Researcher Lianne Aquilina, who is also a British Acupuncture Council member, considers the evidence supporting claims that acupuncture can help women manage severe premenstrual syndrome (PMS).
Q: Can you describe the symptoms of severe PMS?
A: Generally, PMS refers to physical, emotional and behavioural symptoms that occur in the two weeks prior to the onset of menstruation. This condition affects a woman’s quality of life and the term applies when the symptoms occur for two or more consecutive menstrual cycles. A woman is asked to subjectively record her symptoms in a diary before a diagnosis is made. Diagnosis is made based on the timing of and also severity of her symptoms.
Severe PMS is possibly currently underdiagnosed, with different estimates of prevalence. A differential diagnosis may need to be made. Women with severe PMS can benefit from management by a multidisciplinary specialist team of health professionals, which could include a professional acupuncturist.
Q: What does the current research show us?
A: A Cochrane systematic review found that acupuncture may help to improve the overall mood and physical symptoms of PMS compared to sham acupuncture. Acupressure was found to possibly produce a reduction in the number of women experiencing severe or moderate PMS and improve the physical and mental aspects associated with her quality of life.
This research is based on a small number of women and clinical trials. A more recent review with a much larger sample size of women and clinical trials found acupuncture reduced the symptoms of moderate to severe PMS.
The limitations in the existing results are that some acupuncture trials were found to be potentially at high risk of bias due to lack of blind-testing of women and incomplete data. Reporting of randomisation methods and allocation concealment should be improved to be clearer in regard to selection bias.
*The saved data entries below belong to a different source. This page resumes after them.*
@[simp] theorem State.drawCCR_cfg (s : State) : (s.drawCCR).cfg = s.cfg := rfl
@[simp] theorem State.drawCCR_d (s : State) : (s.drawCCR).d = s.d := rfl
@[simp] theorem State.drawCCR_a (s : State) : (s.drawCCR).a = s.a := rfl
@[simp] theorem State.drawCCR_usp (s : State) : (s.drawCCR).usp = s.usp := rfl
@[simp] theorem State.drawCCR_isp (s : State) : (s.drawCCR).isp = s.isp := rfl
@[simp] theorem State.drawCCR_msp (s : State) : (s.drawCCR).msp = s.msp := rfl
@[simp] theorem State.drawCCR_pc (s : State) : (s.drawCCR).pc = s.pc := rfl
@[simp] theorem State.drawCCR_opcode (s : State) : (s.drawCCR).opcode = s.opcode := rfl
@[simp] theorem State.drawCCR_vbr (s : State) : (s.drawCCR).vbr = s.vbr := rfl
@[simp] theorem State.drawCCR_sfc (s : State) : (s.drawCCR).sfc = s.sfc := rfl
@[simp] theorem State.drawCCR_dfc (s : State) : (s.drawCCR).dfc = s.dfc := rfl
@[simp] theorem State.drawCCR_cacr (s : State) : (s.drawCCR).cacr = s.cacr := rfl
@[simp] theorem State.drawCCR_caar (s : State) : (s.drawCCR).caar = s.caar := rfl
@[simp] theorem State.drawCCR_run (s : State) : (s.drawCCR).run = s.run := rfl
@[simp] theorem State.drawCCR_icount (s : State) : (s.drawCCR).icount = s.icount := rfl
@[simp] theorem State.drawCCR_mem (s : State) : (s.drawCCR).mem = s.mem := rfl

@[simp] theorem State.putBytes_cfg (s : State) (fc : FC) (a v : Word) (n : Nat) : (s.putBytes fc a v n).cfg = s.cfg := by
  induction n generalizing s a with
  | zero => rfl
  | succ n ih => simp [State.putBytes, ih]
@[simp] theorem State.putBytes_d (s : State) (fc : FC) (a v : Word) (n : Nat) : (s.putBytes fc a v n).d = s.d := by
  induction n generalizing s a with
  | zero => rfl
  | succ n ih => simp [State.putBytes, ih]
@[simp] theorem State.putBytes_a (s : State) (fc : FC) (a v : Word) (n : Nat) : (s.putBytes fc a v n).a = s.a := by
  induction n generalizing s a with
  | zero => rfl
  | succ n ih => simp [State.putBytes, ih]
@[simp] theorem State.putBytes_usp (s : State) (fc : FC) (a v : Word) (n : Nat) : (s.putBytes fc a v n).usp = s.usp := by
  induction n generalizing s a with
  | zero => rfl
  | succ n ih => simp [State.putBytes, ih]
@[simp] theorem State.putBytes_isp (s : State) (fc : FC) (a v : Word) (n : Nat) : (s.putBytes fc a v n).isp = s.isp := by
  induction n generalizing s a with
  | zero => rfl
  | succ n ih => simp [State.putBytes, ih]
@[simp] theorem State.putBytes_msp (s : State) (fc : FC) (a v : Word) (n : Nat) : (s.putBytes fc a v n).msp = s.msp := by
  induction n generalizing s a with
  | zero => rfl
  | succ n ih => simp [State.putBytes, ih]
@[simp] theorem State.putBytes_pc (s : State) (fc : FC) (a v : Word) (n : Nat) : (s.putBytes fc a v n).pc = s.pc := by
  induction n generalizing s a with
  | zero => rfl
  | succ n ih => simp [State.putBytes, ih]
@[simp] theorem State.putBytes_opcode (s : State) (fc : FC) (a v : Word) (n : Nat) : (s.putBytes fc a v n).opcode = s.opcode := by
  induction n generalizing s a with
  | zero => rfl
  | succ n ih => simp [State.putBytes, ih]
@[simp] theorem State.putBytes_sr (s : State) (fc : FC) (a v : Word) (n : Nat) : (s.putBytes fc a v n).sr = s.sr := by
  induction n generalizing s a with
  | zero => rfl
  | succ n ih => simp [State.putBytes, ih]
@[simp] theorem State.putBytes_vbr (s : State) (fc : FC) (a v : Word) (n : Nat) : (s.putBytes fc a v n).vbr = s.vbr := by
  induction n generalizing s a with
  | zero => rfl
  | succ n ih => simp [State.putBytes, ih]
@[simp] theorem State.putBytes_sfc (s : State) (fc : FC) (a v : Word) (n : Nat) : (s.putBytes fc a v n).sfc = s.sfc := by
  induction n generalizing s a with
  | zero => rfl
  | succ n ih => simp [State.putBytes, ih]
@[simp] theorem State.putBytes_dfc (s : State) (fc : FC) (a v : Word) (n : Nat) : (s.putBytes fc a v n).dfc = s.dfc := by
  induction n generalizing s a with
  | zero => rfl
  | succ n ih => simp [State.putBytes, ih]
@[simp] theorem State.putBytes_cacr (s : State) (fc : FC) (a v : Word) (n : Nat) : (s.putBytes fc a v n).cacr = s.cacr := by
  induction n generalizing s a with
  | zero => rfl
  | succ n ih => simp [State.putBytes, ih]
@[simp] theorem State.putBytes_caar (s : State) (fc : FC) (a v : Word) (n : Nat) : (s.putBytes fc a v n).caar = s.caar := by
  induction n generalizing s a with
  | zero => rfl
  | succ n ih => simp [State.putBytes, ih]
@[simp] theorem State.putBytes_run (s : State) (fc : FC) (a v : Word) (n : Nat) : (s.putBytes fc a v n).run = s.run := by
  induction n generalizing s a with
  | zero => rfl
  | succ n ih => simp [State.putBytes, ih]
@[simp] theorem State.putBytes_icount (s : State) (fc : FC) (a v : Word) (n : Nat) : (s.putBytes fc a v n).icount = s.icount := by
  induction n generalizing s a with
  | zero => rfl
  | succ n ih => simp [State.putBytes, ih]
@[simp] theorem State.putBytes_draws (s : State) (fc : FC) (a v : Word) (n : Nat) : (s.putBytes fc a v n).draws = s.draws := by
  induction n generalizing s a with
  | zero => rfl
  | succ n ih => simp [State.putBytes, ih]

@[simp] theorem State.sideEffect_cfg (s : State) (ea : Ea) (sz : Size) : (s.sideEffect ea sz).cfg = s.cfg := by unfold State.sideEffect; split <;> simp
@[simp] theorem State.sideEffect_d (s : State) (ea : Ea) (sz : Size) : (s.sideEffect ea sz).d = s.d := by unfold State.sideEffect; split <;> simp
@[simp] theorem State.sideEffect_pc (s : State) (ea : Ea) (sz : Size) : (s.sideEffect ea sz).pc = s.pc := by unfold State.sideEffect; split <;> simp
@[simp] theorem State.sideEffect_opcode (s : State) (ea : Ea) (sz : Size) : (s.sideEffect ea sz).opcode = s.opcode := by unfold State.sideEffect; split <;> simp
@[simp] theorem State.sideEffect_sr (s : State) (ea : Ea) (sz : Size) : (s.sideEffect ea sz).sr = s.sr := by unfold State.sideEffect; split <;> simp
@[simp] theorem State.sideEffect_vbr (s : State) (ea : Ea) (sz : Size) : (s.sideEffect ea sz).vbr = s.vbr := by unfold State.sideEffect; split <;> simp
@[simp] theorem State.sideEffect_sfc (s : State) (ea : Ea) (sz : Size) : (s.sideEffect ea sz).sfc = s.sfc := by unfold State.sideEffect; split <;> simp
@[simp] theorem State.sideEffect_dfc (s : State) (ea : Ea) (sz : Size) : (s.sideEffect ea sz).dfc = s.dfc := by unfold State.sideEffect; split <;> simp
@[simp] theorem State.sideEffect_cacr (s : State) (ea : Ea) (sz : Size) : (s.sideEffect ea sz).cacr = s.cacr := by unfold State.sideEffect; split <;> simp
@[simp] theorem State.sideEffect_caar (s : State) (ea : Ea) (sz : Size) : (s.sideEffect ea sz).caar = s.caar := by unfold State.sideEffect; split <;> simp
@[simp] theorem State.sideEffect_run (s : State) (ea : Ea) (sz : Size) : (s.sideEffect ea sz).run = s.run := by unfold State.sideEffect; split <;> simp
@[simp] theorem State.sideEffect_icount (s : State) (ea : Ea) (sz : Size) : (s.sideEffect ea sz).icount = s.icount := by unfold State.sideEffect; split <;> simp
@[simp] theorem State.sideEffect_mem (s : State) (ea : Ea) (sz : Size) : (s.sideEffect ea sz).mem = s.mem := by unfold State.sideEffect; split <;> simp
@[simp] theorem State.sideEffect_draws (s : State) (ea : Ea) (sz : Size) : (s.sideEffect ea sz).draws = s.draws := by unfold State.sideEffect; split <;> simp

@[simp] theorem State.afterEA_cfg (s : State) (ea : Ea) (sz : Size) : (s.afterEA ea sz).cfg = s.cfg := by simp [State.afterEA]
@[simp] theorem State.afterEA_d (s : State) (ea : Ea) (sz : Size) : (s.afterEA ea sz).d = s.d := by simp [State.afterEA]
@[simp] theorem State.afterEA_opcode (s : State) (ea : Ea) (sz : Size) : (s.afterEA ea sz).opcode = s.opcode := by simp [State.afterEA]
@[simp] theorem State.afterEA_sr (s : State) (ea : Ea) (sz : Size) : (s.afterEA ea sz).sr = s.sr := by simp [State.afterEA]
@[simp] theorem State.afterEA_vbr (s : State) (ea : Ea) (sz : Size) : (s.afterEA ea sz).vbr = s.vbr := by simp [State.afterEA]
@[simp] theorem State.afterEA_sfc (s : State) (ea : Ea) (sz : Size) : (s.afterEA ea sz).sfc = s.sfc := by simp [State.afterEA]
@[simp] theorem State.afterEA_dfc (s : State) (ea : Ea) (sz : Size) : (s.afterEA ea sz).dfc = s.dfc := by simp [State.afterEA]
@[simp] theorem State.afterEA_cacr (s : State) (ea : Ea) (sz : Size) : (s.afterEA ea sz).cacr = s.cacr := by simp [State.afterEA]
@[simp] theorem State.afterEA_caar (s : State) (ea : Ea) (sz : Size) : (s.afterEA ea sz).caar = s.caar := by simp [State.afterEA]
@[simp] theorem State.afterEA_run (s : State) (ea : Ea) (sz : Size) : (s.afterEA ea sz).run = s.run := by simp [State.afterEA]
@[simp] theorem State.afterEA_icount (s : State) (ea : Ea) (sz : Size) : (s.afterEA ea sz).icount = s.icount := by simp [State.afterEA]
@[simp] theorem State.afterEA_mem (s : State) (ea : Ea) (sz : Size) : (s.afterEA ea sz).mem = s.mem := by simp [State.afterEA]
@[simp] theorem State.afterEA_draws (s : State) (ea : Ea) (sz : Size) : (s.afterEA ea sz).draws = s.draws := by simp [State.afterEA]

/-! ## Observers of the status register -/

@[simp] theorem State.stored_cfg (s : State) (loc : Loc) (sz : Size) (v : Word) : (s.stored loc sz v).cfg = s.cfg := by unfold State.stored; split <;> simp
@[simp] theorem State.stored_pc (s : State) (loc : Loc) (sz : Size) (v : Word) : (s.stored loc sz v).pc = s.pc := by unfold State.stored; split <;> simp
@[simp] theorem State.stored_opcode (s : State) (loc : Loc) (sz : Size) (v : Word) : (s.stored loc sz v).opcode = s.opcode := by unfold State.stored; split <;> simp
@[simp] theorem State.stored_sr (s : State) (loc : Loc) (sz : Size) (v : Word) : (s.stored loc sz v).sr = s.sr := by unfold State.stored; split <;> simp
@[simp] theorem State.stored_vbr (s : State) (loc : Loc) (sz : Size) (v : Word) : (s.stored loc sz v).vbr = s.vbr := by unfold State.stored; split <;> simp
@[simp] theorem State.stored_sfc (s : State) (loc : Loc) (sz : Size) (v : Word) : (s.stored loc sz v).sfc = s.sfc := by unfold State.stored; split <;> simp
@[simp] theorem State.stored_dfc (s : State) (loc : Loc) (sz : Size) (v : Word) : (s.stored loc sz v).dfc = s.dfc := by unfold State.stored; split <;> simp
@[simp] theorem State.stored_cacr (s : State) (loc : Loc) (sz : Size) (v : Word) : (s.stored loc sz v).cacr = s.cacr := by unfold State.stored; split <;> simp
@[simp] theorem State.stored_caar (s : State) (loc : Loc) (sz : Size) (v : Word) : (s.stored loc sz v).caar = s.caar := by unfold State.stored; split <;> simp
@[simp] theorem State.stored_run (s : State) (loc : Loc) (sz : Size) (v : Word) : (s.stored loc sz v).run = s.run := by unfold State.stored; split <;> simp
@[simp] theorem State.stored_icount (s : State) (loc : Loc) (sz : Size) (v : Word) : (s.stored loc sz v).icount = s.icount := by unfold State.stored; split <;> simp
@[simp] theorem State.stored_draws (s : State) (loc : Loc) (sz : Size) (v : Word) : (s.stored loc sz v).draws = s.draws := by unfold State.stored; split <;> simp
It is also necessary to note that, while selective serotonin reuptake inhibitors (SRRIs) are a routine treatment recommended for severe PMS, a Cochrane systematic review reveals limitations that should also be considered. Researchers assessing the risk of bias were not able to determine whether there was a high risk or low risk of bias across many domains including methods of randomisation (sequence generation and allocation concealment), blind-testing and selective reporting bias. Certain findings in this review are based on low-quality evidence.
The researchers of the Cochrane review on acupuncture and PMS did not identify any trials where acupuncture was compared to current recommended pharmaceutical management for PMS (SSRIs). Future research could answer this very important question: “how does acupuncture compare to usual care?”
For now, in the UK, acupuncture should be based on a case by case management basis. This is similar to how other medical professionals manage their patients (according to NICE guidelines).